To “mend” is to fix, but only in particular ways. The word brings to mind a process of repairing textiles, as in the case of a ripped seam or worn elbow. Non-textile domestic objects like cups, the toaster, or the car are less often said to require ‘mending’—more often, these things are ‘repaired’ or ‘fixed,’ if this happens to them at all. (This may reflect a North American bias, with ‘mend’ being in less common usage here than in the UK—except that we know from Robert Frost that walls and fences can also be mended.) Mending tends to refer to a broken thing that needs to be made intact—not just something that is malfunctioning. The outward motion that the Latin origin word conveys (with its ē- prefix) is a bit odd, because mending in practice tends to be less about removing something faulty and rather about inserting something—a woven patch, some lacquer, some field stones—in order to fill a gap that has developed. Mending requires a hole.

Perhaps even more common today is the usage of ‘mending’ to refer to a healing process—and here is where metaphorical uses also abound. Bones can be mended (often through another textile metaphor: knitting), and wounds can be mended as well (typically through stitching). People recovering from colds and other illnesses or injuries are said to be ‘on the mend’—and so, too, are economies, which are often personified in news headlines, with figurative periods of ailment, recovery, and health[2]. Metaphors of mending and of repair are also widely employed in political contexts—most notably during redress processes, such as the Truth and Reconciliation Commission of Canada (TRC). “By establishing a new and respectful relationship between Aboriginal and non-Aboriginal Canadians,” promises one TRC final report, “we will restore what must be restored, repair what must be repaired, and return what must be returned” (Truth and Reconciliation Commission, What We Have Learned 1). Repair, the middle child of this trio of re-verbs, is consistently invoked through the TRC’s communications, often with reference to the repairing of harm, the repairing of conflict, and the repairing of damaged trust. These metaphors can function as potent calls to make that vague entity known as ‘reconciliation’ more material, more concrete; ‘repair,’ after all, requires action, not just words. These are mending processes that are about the making of amends: the righting of wrongs, the filling in of gaps, the offering of something by way of compensation for what has been broken.

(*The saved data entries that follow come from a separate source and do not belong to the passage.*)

-- ==== Sys2Proof/Laws/ParamsCommands.lean ====
section
/-!
SUPPORT. The parameter words keep their canonical form under the operations of injections, the registers of the BAR, the test port and the shared forms of a command.
-/

set_option Elab.async false
set_option linter.unusedVariables false

namespace Sys2Proof.Machine

theorem Dev.injectGen_paramsWf (d : Dev) (f : Fld) (h : Nat) (h0 : d.paramsWf) : (Dev.injectGen d f h).paramsWf := by
  grind [Dev.injectGen, Dev.paramsWf_upd, Dev.orBits_paramsWf, Dev.setStats_paramsWf]

theorem Dev.modWin_paramsWf (d : Dev) (w : Nat) (g : Win → Win) (h0 : d.paramsWf) : (Dev.modWin d w g).paramsWf := by
  grind [Dev.modWin, Dev.paramsWf_upd, Dev.setWin_paramsWf]

theorem Dev.injectLow_paramsWf (d : Dev) (s sel : Nat) (h0 : d.paramsWf) : (Dev.injectLow d s sel).1.paramsWf := by
  unfold Dev.injectLow; (repeat' split) <;> (try dsimp only) <;> (try simp only [h0]) <;> grind [Dev.paramsWf_upd,
      Dev.count_paramsWf, Dev.injectGen_paramsWf, Dev.orBits_paramsWf, Dev.put_paramsWf]

theorem Dev.injectLanes_paramsWf (d : Dev) (s : Nat) (h0 : d.paramsWf) : (Dev.injectLanes d s).1.paramsWf := by
  grind [Dev.injectLanes, Dev.paramsWf_upd, Dev.count_paramsWf, Dev.gflag_paramsWf, Dev.putBit_paramsWf, Dev.putFlag_paramsWf,
      Dev.takeFree_paramsWf]

theorem Dev.injectPath_paramsWf (d : Dev) (s sel : Nat) (h0 : d.paramsWf) : (Dev.injectPath d s sel).1.paramsWf := by
  unfold Dev.injectPath; (repeat' split) <;> (try dsimp only) <;> (try simp only [h0]) <;> grind [Dev.paramsWf_upd,
      Dev.count_paramsWf, Dev.orBits_paramsWf, Dev.putBit_paramsWf, Dev.setHeadS_paramsWf]

theorem Dev.injectObjects_paramsWf (d : Dev) (s sel : Nat) (h0 : d.paramsWf) : (Dev.injectObjects d s sel).1.paramsWf := by
  unfold Dev.injectObjects; (repeat' split) <;> (try dsimp only) <;> (try simp only [h0]) <;> grind [Dev.paramsWf_upd,
      Dev.count_paramsWf, Dev.orBits_paramsWf]

theorem Dev.injectIo_paramsWf (d : Dev) (s sel : Nat) (h0 : d.paramsWf) : (Dev.injectIo d s sel).1.paramsWf := by
  unfold Dev.injectIo; (repeat' split) <;> (try dsimp only) <;> (try simp only [h0]) <;> grind [Dev.paramsWf_upd,
      Dev.count_paramsWf, Dev.orBits_paramsWf, Dev.setAux_paramsWf, Dev.setShort_paramsWf, Dev.setTmr_paramsWf]

theorem Dev.injectMid_paramsWf (d : Dev) (s sel : Nat) (h0 : d.paramsWf) : (Dev.injectMid d s sel).1.paramsWf := by
  unfold Dev.injectMid; (repeat' split) <;> (try dsimp only) <;> (try simp only [h0]) <;> grind [Dev.paramsWf_upd,
      Dev.count_paramsWf, Dev.modWin_paramsWf, Dev.orBits_paramsWf]

theorem Dev.dryTrip_paramsWf (d : Dev) (h0 : d.paramsWf) : (Dev.dryTrip d).1.paramsWf := by
  grind [Dev.dryTrip, Dev.paramsWf_upd, Dev.put_paramsWf, Dev.putFlag_paramsWf, Dev.setTherm_paramsWf]

theorem Dev.injectHigh_paramsWf (d : Dev) (s sel : Nat) (h0 : d.paramsWf) : (Dev.injectHigh d s sel).1.paramsWf := by
  unfold Dev.injectHigh; (repeat' split) <;> (try dsimp only) <;> (try simp only [h0]) <;> grind [Dev.paramsWf_upd,
      Dev.dryTrip_paramsWf, Dev.orBits_paramsWf]

theorem Dev.injectFlags_paramsWf (d : Dev) (s sel : Nat) (h0 : d.paramsWf) : (Dev.injectFlags d s sel).1.paramsWf := by
  grind [Dev.injectFlags, Dev.paramsWf_upd, Dev.injectHigh_paramsWf, Dev.injectIo_paramsWf, Dev.injectLanes_paramsWf,
      Dev.injectLow_paramsWf, Dev.injectMid_paramsWf, Dev.injectObjects_paramsWf, Dev.injectPath_paramsWf]

theorem Dev.openData_paramsWf (d : Dev) (items : List (Nat × Option Nat)) (h0 : d.paramsWf) : (Dev.openData d items).1.paramsWf
    := by
  grind [Dev.openData, Dev.paramsWf_upd, Dev.takeFree_paramsWf, Dev.paramsWf_foldl, Dev.paramsWf_foldl1]

theorem Dev.injectClears_paramsWf (d : Dev) (bit : Nat) (h0 : d.paramsWf) : (Dev.injectClears d bit).paramsWf := by
  grind [Dev.injectClears, Dev.paramsWf_upd, Dev.clearCause_paramsWf]

theorem Dev.inject_paramsWf (d : Dev) (s sel : Nat) (h0 : d.paramsWf) : (Dev.inject d s sel).1.paramsWf := by
  grind [Dev.inject, Dev.paramsWf_upd, Dev.injectClears_paramsWf, Dev.injectFlags_paramsWf, Dev.occur_paramsWf,
      Dev.openData_paramsWf, Dev.raise_paramsWf, Dev.stopOn_paramsWf]

theorem effInject_paramsWf (e : Entry) (d : Dev) (h0 : d.paramsWf) : (effInject e d).1.paramsWf := by
  grind [effInject, Dev.paramsWf_upd, Dev.count_paramsWf, Dev.inject_paramsWf]

theorem Dev.sendPending_paramsWf (d : Dev) (h0 : d.paramsWf) : (Dev.sendPending d).paramsWf := by
  grind [Dev.sendPending, Dev.paramsWf_upd, Dev.sendMsix_paramsWf, Dev.paramsWf_foldl, Dev.paramsWf_foldl1]

theorem Dev.writeMsix_paramsWf (d : Dev) (k v : Nat) (h0 : d.paramsWf) : (Dev.writeMsix d k v).paramsWf := by
  grind [Dev.writeMsix, Dev.paramsWf_upd, Dev.put_paramsWf, Dev.sendPending_paramsWf]

theorem Dev.writeSqTail_paramsWf (d : Dev) (n v : Nat) (h0 : d.paramsWf) : (Dev.writeSqTail d n v).paramsWf := by
  grind [Dev.writeSqTail, Dev.paramsWf_upd, Dev.setSq_paramsWf]

theorem Dev.keepCq_paramsWf (d : Dev) (n : Nat) (h0 : d.paramsWf) : (Dev.keepCq d n).paramsWf := by
  grind [Dev.keepCq, Dev.paramsWf_upd, Dev.setChan_paramsWf]

theorem Dev.writeSqCtl_paramsWf (d : Dev) (n v : Nat) (h0 : d.paramsWf) : (Dev.writeSqCtl d n v).paramsWf := by
  grind [Dev.writeSqCtl, Dev.paramsWf_upd, Dev.keepCq_paramsWf, Dev.setSq_paramsWf]

theorem Dev.drainCq_paramsWf (d : Dev) (n : Nat) (k_ : Nat) (h0 : d.paramsWf) : (Dev.drainCq d n k_).paramsWf := by
  induction k_ generalizing d with
  | zero => exact h0
  | succ k ih =>
    unfold Dev.drainCq; dsimp only
    split
    · exact h0
    · split
      · exact h0
      · exact ih _ (Dev.writeCpl_paramsWf _ _ _ (Dev.setCq_paramsWf _ _ _ h0))

theorem Dev.writeCqHead_paramsWf (d : Dev) (n v : Nat) (h0 : d.paramsWf) : (Dev.writeCqHead d n v).paramsWf := by
  unfold Dev.writeCqHead; dsimp only
  split
  · exact h0
  · split
    · exact Dev.setCq_paramsWf _ _ _ h0
    · exact Dev.evalVectors_paramsWf _ _ (Dev.drainCq_paramsWf _ _ _ (Dev.setCq_paramsWf _ _ _ h0))

theorem Dev.writeCqCtl_paramsWf (d : Dev) (n v : Nat) (h0 : d.paramsWf) : (Dev.writeCqCtl d n v).paramsWf := by
  grind [Dev.writeCqCtl, Dev.paramsWf_upd, Dev.deliverAborted_paramsWf, Dev.evalVectors_paramsWf, Dev.setCq_paramsWf]

theorem Dev.writeQueue_paramsWf (d : Dev) (n off v : Nat) (h0 : d.paramsWf) : (Dev.writeQueue d n off v).paramsWf := by
  unfold Dev.writeQueue; (repeat' split) <;> (try dsimp only) <;> (try simp only [h0]) <;> grind [Dev.paramsWf_upd,
      Dev.setCq_paramsWf, Dev.setSq_paramsWf, Dev.writeCqCtl_paramsWf, Dev.writeSqCtl_paramsWf]

theorem Dev.writeCause_paramsWf (d : Dev) (g v : Nat) (h0 : d.paramsWf) : (Dev.writeCause d g v).paramsWf := by
  grind [Dev.writeCause, Dev.paramsWf_upd, Dev.evalVectors_paramsWf, Dev.keep_paramsWf]

theorem Dev.writeMask_paramsWf (d : Dev) (g v : Nat) (h0 : d.paramsWf) : (Dev.writeMask d g v).paramsWf := by
  grind [Dev.writeMask, Dev.paramsWf_upd, Dev.evalVectors_paramsWf, Dev.keep_paramsWf]

theorem Dev.replay_paramsWf (d : Dev) (s : Nat) (h0 : d.paramsWf) : (Dev.replay d s).paramsWf := by
  grind [Dev.replay, Dev.paramsWf_upd, Dev.count_paramsWf, Dev.toRing_paramsWf, raiseDeep_paramsWf]

theorem Dev.writeRoute_paramsWf (d : Dev) (s v : Nat) (h0 : d.paramsWf) : (Dev.writeRoute d s v).paramsWf := by
  grind [Dev.writeRoute, Dev.paramsWf_upd, Dev.evalVectors_paramsWf, Dev.put_paramsWf, Dev.replay_paramsWf]

theorem Dev.writeEvrCtl_paramsWf (d : Dev) (v : Nat) (h0 : d.paramsWf) : (Dev.writeEvrCtl d v).paramsWf := by
  grind [Dev.writeEvrCtl, Dev.paramsWf_upd]

theorem Dev.writeEvrHead_paramsWf (d : Dev) (v : Nat) (h0 : d.paramsWf) : (Dev.writeEvrHead d v).paramsWf := by
  grind [Dev.writeEvrHead, Dev.paramsWf_upd]

theorem Dev.readEvents_paramsWf (d : Dev) (off : Nat) (h0 : d.paramsWf) : (Dev.readEvents d off).1.paramsWf := by
  unfold Dev.readEvents; (repeat' split) <;> (try dsimp only) <;> (try simp only [h0]) <;> grind [Dev.paramsWf_upd]

theorem Dev.writeEvents_paramsWf (d : Dev) (off v : Nat) (h0 : d.paramsWf) : (Dev.writeEvents d off v).paramsWf := by
  unfold Dev.writeEvents; (repeat' split) <;> (try dsimp only) <;> (try simp only [h0]) <;> grind [Dev.paramsWf_upd,
      Dev.writeCause_paramsWf, Dev.writeEvrCtl_paramsWf, Dev.writeEvrHead_paramsWf, Dev.writeMask_paramsWf,
      Dev.writeRoute_paramsWf]

theorem Dev.writeHostControl_paramsWf (d : Dev) (v : Nat) (h0 : d.paramsWf) : (Dev.writeHostControl d v).paramsWf := by
  grind [Dev.writeHostControl, Dev.paramsWf_upd, Dev.deliverAborted_paramsWf]

theorem Dev.readUnit_paramsWf (d : Dev) (off : Nat) (h0 : d.paramsWf) : (Dev.readUnit d off).1.paramsWf := by
  unfold Dev.readUnit; (repeat' split) <;> (try dsimp only) <;> (try simp only [h0]) <;> grind [Dev.paramsWf_upd]

theorem Dev.readBar0_paramsWf (d : Dev) (off : Nat) (h0 : d.paramsWf) : (Dev.readBar0 d off).1.paramsWf := by
  grind [Dev.readBar0, Dev.paramsWf_upd, Dev.readEvents_paramsWf, Dev.readUnit_paramsWf, Dev.readWin_paramsWf]

theorem Dev.writeBar0_paramsWf (d : Dev) (off v : Nat) (h0 : d.paramsWf) : (Dev.writeBar0 d off v).paramsWf := by
  grind [Dev.writeBar0, Dev.paramsWf_upd, Dev.writeCqHead_paramsWf, Dev.writeEvents_paramsWf, Dev.writeHostControl_paramsWf,
      Dev.writeQueue_paramsWf, Dev.writeSqTail_paramsWf, Dev.writeWin_paramsWf]

theorem Dev.readTb_paramsWf (d : Dev) (off : Nat) (h0 : d.paramsWf) : (Dev.readTb d off).1.paramsWf := by
  unfold Dev.readTb; (repeat' split) <;> (try dsimp only) <;> (try simp only [h0]) <;> grind [Dev.paramsWf_upd]

theorem Dev.readFifo_paramsWf (d : Dev) (e off : Nat) (h0 : d.paramsWf) : (Dev.readFifo d e off).1.paramsWf := by
  unfold Dev.readFifo; (repeat' split) <;> (try dsimp only) <;> (try simp only [h0]) <;> grind [Dev.paramsWf_upd,
      Dev.pushData_paramsWf]

theorem Dev.writeFifo_paramsWf (d : Dev) (e off v : Nat) (h0 : d.paramsWf) : (Dev.writeFifo d e off v).paramsWf := by
  unfold Dev.writeFifo; (repeat' split) <;> (try dsimp only) <;> (try simp only [h0]) <;> grind [Dev.paramsWf_upd,
      Dev.pullData_paramsWf, Dev.setEng_paramsWf]

theorem Dev.readBar2_paramsWf (d : Dev) (off : Nat) (h0 : d.paramsWf) : (Dev.readBar2 d off).1.paramsWf := by
  grind [Dev.readBar2, Dev.paramsWf_upd, Dev.readFifo_paramsWf, Dev.readTb_paramsWf, Dev.readTimer_paramsWf]

theorem Dev.writeBar2_paramsWf (d : Dev) (off v : Nat) (h0 : d.paramsWf) : (Dev.writeBar2 d off v).paramsWf := by
  grind [Dev.writeBar2, Dev.paramsWf_upd, Dev.writeFifo_paramsWf, Dev.writeTimer_paramsWf]

theorem Dev.writeBar4_paramsWf (d : Dev) (off v : Nat) (h0 : d.paramsWf) : (Dev.writeBar4 d off v).paramsWf := by
  grind [Dev.writeBar4, Dev.paramsWf_upd, Dev.writeMsix_paramsWf]

theorem Dev.memoryOff_paramsWf (d : Dev) (read : Bool) (h0 : d.paramsWf) : (Dev.memoryOff d read).paramsWf := by
  grind [Dev.memoryOff, Dev.paramsWf_upd, Dev.reportAer_paramsWf, Dev.send_paramsWf]

theorem Dev.readReg_paramsWf (d : Dev) (bar off : Nat) (h0 : d.paramsWf) : (Dev.readReg d bar off).1.paramsWf := by
  unfold Dev.readReg; (repeat' split) <;> (try dsimp only) <;> (try simp only [h0]) <;> grind [Dev.paramsWf_upd,
      Dev.readBar0_paramsWf, Dev.readBar2_paramsWf]

theorem Dev.writeReg_paramsWf (d : Dev) (bar off v : Nat) (h0 : d.paramsWf) : (Dev.writeReg d bar off v).paramsWf := by
  unfold Dev.writeReg; (repeat' split) <;> (try dsimp only) <;> (try simp only [h0]) <;> grind [Dev.paramsWf_upd,
      Dev.resetCheck_paramsWf, Dev.writeBar0_paramsWf, Dev.writeBar2_paramsWf, Dev.writeBar4_paramsWf]

theorem Dev.noteBarAccess_paramsWf (d : Dev) (bar off : Nat) (h0 : d.paramsWf) : (Dev.noteBarAccess d bar off).paramsWf := by
  grind [Dev.noteBarAccess, Dev.paramsWf_upd, Dev.count_paramsWf, Dev.orBits_paramsWf, Dev.raise_paramsWf]

theorem Dev.hostWrite_paramsWf (d : Dev) (bar off size v : Nat) (h0 : d.paramsWf) : (Dev.hostWrite d bar off size v).paramsWf :=
    by
  grind [Dev.hostWrite, Dev.paramsWf_upd, Dev.memoryOff_paramsWf, Dev.noteBarAccess_paramsWf, Dev.writeReg_paramsWf]

theorem Dev.hostRead_paramsWf (d : Dev) (bar off size : Nat) (h0 : d.paramsWf) : (Dev.hostRead d bar off size).paramsWf := by
  grind [Dev.hostRead, Dev.paramsWf_upd, Dev.memoryOff_paramsWf, Dev.noteBarAccess_paramsWf, Dev.readReg_paramsWf,
      Dev.send_paramsWf]

theorem Dev.sqTail_paramsWf (d : Dev) (n v : Nat) (h0 : d.paramsWf) : (Dev.sqTail d n v).paramsWf := by
  grind [Dev.sqTail, Dev.paramsWf_upd, Dev.hostWrite_paramsWf]

theorem Dev.cqHead_paramsWf (d : Dev) (n v : Nat) (h0 : d.paramsWf) : (Dev.cqHead d n v).paramsWf := by
  grind [Dev.cqHead, Dev.paramsWf_upd, Dev.hostWrite_paramsWf]

theorem Dev.sqEnable_paramsWf (d : Dev) (n cqid size : Nat) (h0 : d.paramsWf) : (Dev.sqEnable d n cqid size).paramsWf := by
  grind [Dev.sqEnable, Dev.paramsWf_upd, Dev.hostWrite_paramsWf]

theorem Dev.sqDisable_paramsWf (d : Dev) (n : Nat) (h0 : d.paramsWf) : (Dev.sqDisable d n).paramsWf := by
  grind [Dev.sqDisable, Dev.paramsWf_upd, Dev.hostWrite_paramsWf]

theorem Dev.cqEnable_paramsWf (d : Dev) (n : Nat) (irqEn : Bool) (vector size : Nat) (h0 : d.paramsWf) : (Dev.cqEnable d n irqEn
    vector size).paramsWf := by
  grind [Dev.cqEnable, Dev.paramsWf_upd, Dev.hostWrite_paramsWf]

theorem Dev.cqDisable_paramsWf (d : Dev) (n : Nat) (h0 : d.paramsWf) : (Dev.cqDisable d n).paramsWf := by
  grind [Dev.cqDisable, Dev.paramsWf_upd, Dev.hostWrite_paramsWf]

theorem Dev.hostCause_paramsWf (d : Dev) (g v : Nat) (h0 : d.paramsWf) : (Dev.hostCause d g v).paramsWf := by
  grind [Dev.hostCause, Dev.paramsWf_upd, Dev.hostWrite_paramsWf]

theorem Dev.hostMask_paramsWf (d : Dev) (g v : Nat) (h0 : d.paramsWf) : (Dev.hostMask d g v).paramsWf := by
  grind [Dev.hostMask, Dev.paramsWf_upd, Dev.hostWrite_paramsWf]

theorem Dev.hostRoute_paramsWf (d : Dev) (s v : Nat) (h0 : d.paramsWf) : (Dev.hostRoute d s v).paramsWf := by
  grind [Dev.hostRoute, Dev.paramsWf_upd, Dev.hostWrite_paramsWf]

theorem Dev.evrEnable_paramsWf (d : Dev) (en : Bool) (size : Nat) (h0 : d.paramsWf) : (Dev.evrEnable d en size).paramsWf := by
  grind [Dev.evrEnable, Dev.paramsWf_upd, Dev.hostWrite_paramsWf]

theorem Dev.evrHead_paramsWf (d : Dev) (v : Nat) (h0 : d.paramsWf) : (Dev.evrHead d v).paramsWf := by
  grind [Dev.evrHead, Dev.paramsWf_upd, Dev.hostWrite_paramsWf]

theorem Dev.hostRp_paramsWf (d : Dev) (w : Nat) (both : Bool) (v : Nat) (h0 : d.paramsWf) : (Dev.hostRp d w both v).paramsWf :=
    by
  grind [Dev.hostRp, Dev.paramsWf_upd, Dev.hostWrite_paramsWf]

theorem Dev.hostArm_paramsWf (d : Dev) (t : Nat) (h0 : d.paramsWf) : (Dev.hostArm d t).paramsWf := by
  grind [Dev.hostArm, Dev.paramsWf_upd, Dev.hostWrite_paramsWf]

theorem Dev.hostStop_paramsWf (d : Dev) (t : Nat) (h0 : d.paramsWf) : (Dev.hostStop d t).paramsWf := by
  grind [Dev.hostStop, Dev.paramsWf_upd, Dev.hostWrite_paramsWf]

theorem Dev.hostCap_paramsWf (d : Dev) (t : Nat) (both : Bool) (h0 : d.paramsWf) : (Dev.hostCap d t both).paramsWf := by
  grind [Dev.hostCap, Dev.paramsWf_upd, Dev.hostRead_paramsWf]

theorem Dev.hostPull_paramsWf (d : Dev) (e v : Nat) (h0 : d.paramsWf) : (Dev.hostPull d e v).paramsWf := by
  grind [Dev.hostPull, Dev.paramsWf_upd, Dev.hostWrite_paramsWf]

theorem Dev.hostPush_paramsWf (d : Dev) (e : Nat) (h0 : d.paramsWf) : (Dev.hostPush d e).paramsWf := by
  grind [Dev.hostPush, Dev.paramsWf_upd, Dev.hostRead_paramsWf]

theorem Dev.msixControl_paramsWf (d : Dev) (enable mask : Bool) (h0 : d.paramsWf) : (Dev.msixControl d enable mask).paramsWf :=
    by
  grind [Dev.msixControl, Dev.paramsWf_upd, Dev.sendPending_paramsWf]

Mending—whether it is socks or political relationships or the rehabilitation of one’s ways—is inevitably a moral process. To “amend” is to correct, to improve: we might think of a contract or constitution—a text presumed inanimate, which will not be shamed in having to be amended. Yet the history of this term in English includes a now-obsolete transitive use in which the object being amended is a person: Charles Richardson’s 1839 English dictionary defines this verb as follows: “To free from deficiency, fault, or blemish; to repair, to correct, to improve, to reform, to recover; to correct, to chasten, or chastise” (22). The 1535 Coverdale Bible employed this term in Matthew 3:2, when John the Baptist preached in the ‘wilderness’ of Judea: “Amende youre selues the kyngdome of heuen is at honde” (“amend, v.”) “Amend yourselves”: later versions render this simply, “repent!”[3] In this usage, a human becomes the flawed object, their ‘fault’ being less a sign of wear but rather a spiritual defect, a deviance, something inherent. The amender, then, acts piously, virtuously, ridding themselves of fault, unless the verb is in the transitive mode (where the subject acts upon another object), in which case the amender functions benevolently, taking pity on the flawed, ridding others of their faults—and proposing to save them in the process.

[Fig. 3 “Sewing and mending at St. Phillip’s residential school in Fort George.” The General Synod Archives, Anglican Church of Canada, P75-103-S7-300. Reproduced with permission.]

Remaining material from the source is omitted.